В этом загадочном диалоге Клио, как всякая иностранка, подозревала иной, потайной смысл, скрывающийся за нелепыми фразами. Тонечкин супруг заведомо намекал на ее чуждость этому обществу, его России. И впервые за все эти месяцы она неожиданно для себя дала волю долго копившейся обиде и ревности, и ей захотелось любым способом отомстить этой круглозадой Тонечке за ее мясистые преподношения – за то, что из-за ее российских страданий, она, гордая британка, должна стоять над горой грязной посуды перед этим упырем из болота на протезе с его хитрыми вопросами.
"Антонину мою не видала? Пошамать хоца! – пробурчал инвалид и двинулся к кухонному столу. "Натравить бы этого вампира на парочку за стеной", – подумала Клио, но тут же соврала, противореча собственным намерениям. "Она из магазина не успела приходить еще", – забормотала она свои англицизмы, как будто в раскаянии за собственные мстительные мысли.
"Как же не успела приходить еще, когда на столе кило
говядины гниет без присмотра?" – и супруг Тони инквизиционно указал на истекающий кровью кусок вырезки на тарелке. И тут из-за двери Костиной комнаты с удвоенной мощью грянул дует голосистой Тонечки и кроватного скрипа.
"Антонина голосит, – нахмурился супруг-инвалид, склонив ухо в сторону двери. – Так только Антонина моя визжать может, когда я ей мозги ее деревенские костылем вправляю", – утверждался он все больше и больше в своих соображениях и догадках и, наконец, покачиваясь и хромая, двинулся к Костиной комнате. Клио тоже стала продвигаться из своего угла, пытаясь своим телом скрыть существование двери в ад плотского греха за стеной. "Отойди, англичанка, – грозно наступал на нее инвалид. – Я тебя не тревожу, но и другим свою Антонину колошматить не позволю. Я ейный законный супруг". – И, отшвырнув Клио костистым плечом, одним ударом деревянной ноги вышиб дверь.
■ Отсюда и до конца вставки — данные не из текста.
theorem planeEncodeBody_raisesOnly (f : Format) : RaisesOnly (errorCodes .planeEncode) (planeEncodeBody f s) := by
  simp only [planeEncodeBody]
  refine .check (by decide) (.check (by decide) ?_)
  split
  · rename_i hpal
    cases encodePalette_error hpal
    exact .error (by decide)
  · exact .check (by decide) (.ok _)

theorem decodeBody_raisesOnly (f : Format) : RaisesOnly (errorCodes .decode) (decodeBody f s) := by
  simp only [decodeBody]
  refine .check (by decide) (.check (by decide) ?_)
  split
  · rename_i hpal
    cases decodePalette_error hpal
    exact .error (by decide)
  · exact .check (by decide) (.check (by decide) (.ok _))

theorem encodeBody_raisesOnly (f : Format) : RaisesOnly (errorCodes .encode) (encodeBody f s) := by
  simp only [encodeBody]
  refine .check (by decide) (.check (by decide) ?_)
  split
  · rename_i hpal
    cases encodePalette_error hpal
    exact .error (by decide)
  · exact .check (by decide) (.ok _)

theorem palBuildBody_raisesOnly (c : CIFormat) : RaisesOnly (errorCodes .palBuild) (palBuildBody c s) := by
  unfold palBuildBody
  refine .check (by decide) ?_
  split
  · rename_i hpal
    cases paletteExtend_error hpal
    exact .error (by decide)
  · exact .ok _

theorem palReadBody_raisesOnly (c : CIFormat) : RaisesOnly (errorCodes .palRead) (palReadBody c s) := by
  unfold palReadBody
  refine .check (by decide) ?_
  split
  · rename_i hsplit
    cases splitPalette_error hsplit
    exact .error (by decide)
  · exact .ok _

theorem palWriteBody_raisesOnly (c : CIFormat) : RaisesOnly (errorCodes .palWrite) (palWriteBody c s) := by
  unfold palWriteBody
  exact .check (by decide) (.check (by decide) (.check (by decide) (.ok _)))

theorem swizzleBody_raisesOnly (f : Format) : RaisesOnly (errorCodes .swizzle) (swizzleBody f s) := by
  unfold swizzleBody
  split
  · exact .ok _
  · exact .check (by decide) (.check (by decide) (.check (by decide) (.ok _)))

theorem opResult_raisesOnly (op : Op) (fmt : FmtCode) : RaisesOnly (errorCodes op) (opResult op fmt s) := by
  cases op with
  | nop => exact .ok _
  | decode => exact withFormat_raisesOnly fmt (by decide) (decodeBody_raisesOnly s)
  | encode => exact withFormat_raisesOnly fmt (by decide) (encodeBody_raisesOnly s)
  | planeDecode => exact withFormat_raisesOnly fmt (by decide) (planeDecodeBody_raisesOnly s)
  | planeEncode => exact withFormat_raisesOnly fmt (by decide) (planeEncodeBody_raisesOnly s)
  | palBuild => exact withIndexed_raisesOnly fmt (by decide) (palBuildBody_raisesOnly s)
  | palRead => exact withIndexed_raisesOnly fmt (by decide) (palReadBody_raisesOnly s)
  | palWrite => exact withIndexed_raisesOnly fmt (by decide) (palWriteBody_raisesOnly s)
  | swizzle => exact withFormat_raisesOnly fmt (by decide) (swizzleBody_raisesOnly s)
  | unpack5551 => exact .ok _
  | pack5551 => exact .ok _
Клио думала (если она вообще думала в этот момент) увидеть нечто оргиастическое и греховное из египетских ночей с Антонием и Клеопатрой, но глазам ее, выглядывающим из-за спины Тонечкиного супруга, предстало нечто производственно-фабричное. Лицом к двери, на карачиках стояла Тоня – со сбитыми на лоб потными кудряшками перманентной завивки, с закатившимся взором и чуть ли не высунутым языком. Как будто катая белье на берегу невидимой речки, она мощными челночными движениями ягодиц раскачивала кровать и Костю, который вцепился в ее зад, явно боясь сверзиться на пол. "Сейчас кончу,с-с-сейчас кончу!" – голосила Тонечка, как будто объясняя представшему перед ней супругу, что вот-вот закончит рабочую смену и поступит в его распоряжение. Страсть слепа. И только, когда супруг-инвалид опустил свою тяжелую лапу на ее перманент, потянув за волосы, Тонечка, ошарашенно завертев глазами, очнулась и издала то ли стон, то ли вопль, то ли от ужаса, то ли выполнив наконец обещание кончить. Этот вопль перешел в животный визг боли, когда инвалид, рванув, сбросил ее на пол и потащил за волосы через весь коридор, голую и извивающуюся, как Синяя борода в свое подземелье. Он даже не удосужился прикрыть дверь их комнатушки, откуда стали раздаваться мерные и глухие удары.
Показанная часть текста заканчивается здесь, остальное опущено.